When the producers were selecting a resort as a location for the movie, they looked for a resort with a swimming pool, because the movie was supposed to show that the swimming pool was racially integrated. The author Eleanor Bergstein in her running commentary mentioned that the Jewish-owned resorts racially integrated their swimming pools before the other resorts did so, so apparently her original script included a reference to that fact.

However, the producers could not find an available resort with a swimming pool (we do see guests swimming in a lake). Therefore none of the movie’s dialogue refers to the racial integration of the swimming pool, although the dialogue refers several times to the Civil Rights movement that was developing in the South in the early 1960s.

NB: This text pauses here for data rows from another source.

-- ==== Sys2Proof/Tests/Slice0.lean ====
section
/-! SUPPORT. The model's own tests: the well-formedness smoke, decoding of words written out from the spec, one-step
tests against 95_test_vectors.md, and for every statement with hypotheses a witness that meets them. -/

namespace Sys2Proof.Tests

open Sys2Proof.Machine

/-! ## Well-formedness: one ill-formed term for each check -/

theorem test_wf_code_below_reserved : (Instr.cmdRsvd 0x3#4).wf = false := by decide
theorem test_wf_ro_write_in_freq_window : (Instr.wrRo 0x300#12).wf = false := by decide
theorem test_wf_ro_write_to_ctrl : (Instr.wrRo 0x001#12).wf = false := by decide
theorem test_wf_unmapped_read_of_mapped : (Instr.rdUnmapped 0x600#12).wf = false := by decide
theorem test_wf_unmapped_write_of_mapped : (Instr.wrUnmapped 0xA00#12).wf = false := by decide

/-! ## Decoding: words of 95_test_vectors.md L2, one or more for every constructor -/

theorem test_decode_rdParam : decode 0x000000000000#45 = .rdParam := by decide
theorem test_decode_rdCtrl : decode 0x000100000000#45 = .rdCtrl := by decide
theorem test_decode_cmdNop_high_bits : decode 0x1001FFFFFFF0#45 = .cmdNop := by decide
theorem test_decode_cmdBuild_high_bits : decode 0x100100000011#45 = .cmdBuild := by decide
theorem test_decode_cmdClearf_high_bits : decode 0x1001ABCDEF02#45 = .cmdClearf := by decide
theorem test_decode_cmdClearerr : decode 0x100100000003#45 = .cmdClearerr := by decide
theorem test_decode_cmdRsvd_least : decode 0x100100000004#45 = .cmdRsvd 0x4#4 := by decide
theorem test_decode_cmdRsvd_greatest : decode 0x10010000000F#45 = .cmdRsvd 0xF#4 := by decide
theorem test_decode_rdStatus : decode 0x000200000000#45 = .rdStatus := by decide
theorem test_decode_rdRoot : decode 0x000300000000#45 = .rdRoot := by decide
theorem test_decode_rdMerges : decode 0x000400000000#45 = .rdMerges := by decide
theorem test_decode_wrFreq : decode 0x1241000003E8#45 = .wrFreq 65 1000#32 := by decide
theorem test_decode_wrFreq_eof : decode 0x130000000001#45 = .wrFreq 256 1#32 := by decide
theorem test_decode_rdFreq_255 : decode 0x02FF00000000#45 = .rdFreq 255 := by decide
theorem test_decode_rdFreq_eof : decode 0x030000000000#45 = .rdFreq 256 := by decide
theorem test_decode_rdLink_511 : decode 0x05FF00000000#45 = .rdLink 511 := by decide
theorem test_decode_rdLink_root : decode 0x060000000000#45 = .rdLink 512 := by decide
theorem test_decode_rdWeight_0 : decode 0x080000000000#45 = .rdWeight 0 := by decide
theorem test_decode_rdWeight_root : decode 0x0A0000000000#45 = .rdWeight 512 := by decide
theorem test_decode_wrRo_param : decode 0x100000000000#45 = .wrRo 0x000#12 := by decide
theorem test_decode_wrRo_link_512 : decode 0x160000000000#45 = .wrRo 0x600#12 := by decide
theorem test_decode_rdUnmapped_5 : decode 0x000500000000#45 = .rdUnmapped 0x005#12 := by decide
theorem test_decode_rdUnmapped_above_weights : decode 0x0A0100000000#45 = .rdUnmapped 0xA01#12 := by decide
theorem test_decode_wrUnmapped_above_freq : decode 0x130100000005#45 = .wrUnmapped 0x301#12 := by decide
theorem test_decode_all_ones : decode 0x1FFFFFFFFFFF#45 = .wrUnmapped 0xFFF#12 := by decide
theorem test_decode_rejects_46_bits : decodeTableWord 48 0x200000000000 = none := by decide
theorem test_decode_table_word : decodeTableWord 48 0x100100000001 = some .cmdBuild := by decide
theorem test_table_priorities :
    tableLookup 0x0A0000000000#45 = some .rdWeight ∧ tableLookup 0x0A0100000000#45 = some .rdUnmapped := by
  decide +kernel

/-! ## One transaction: responses and flags of 95_test_vectors.md L2.1 to L2.6 -/

/-- The state after one step, if there is one. -/
def after (s : State) : Option State :=
  match step s with
  | .next t => some t
  | .fault _ => none
  | .refused _ => none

We can suppose that the African-Americans in the planned swimming-pool scene would have been the orchestra members, who were idle during the days.
A swimming pool in a Borscht Belt resort hotel in the early 1960s
(click on the image to enlarge it)
The subplot had something to do perhaps with ....
* swimming pools being racially integrated at Jewish resort hotels

* Martin Luther King's March on Washington during the movie's story

* the big band's black musicians

* Neil's friendship with two Negro employees who would travel with him to the South

* Neil's intention to participate soon in a Freedom Ride in Mississippi

* Billy Kostecki's romantic relationship with a Negro female employee named Elizabeth

* Jamie, the lifeguard.
This subplot was at least in Bergstein's mind in her early development of her Dirty Dancing story. One relic of that extinct, swimming-pool subplot is the finished movie's mention of Jamie, the lifeguard.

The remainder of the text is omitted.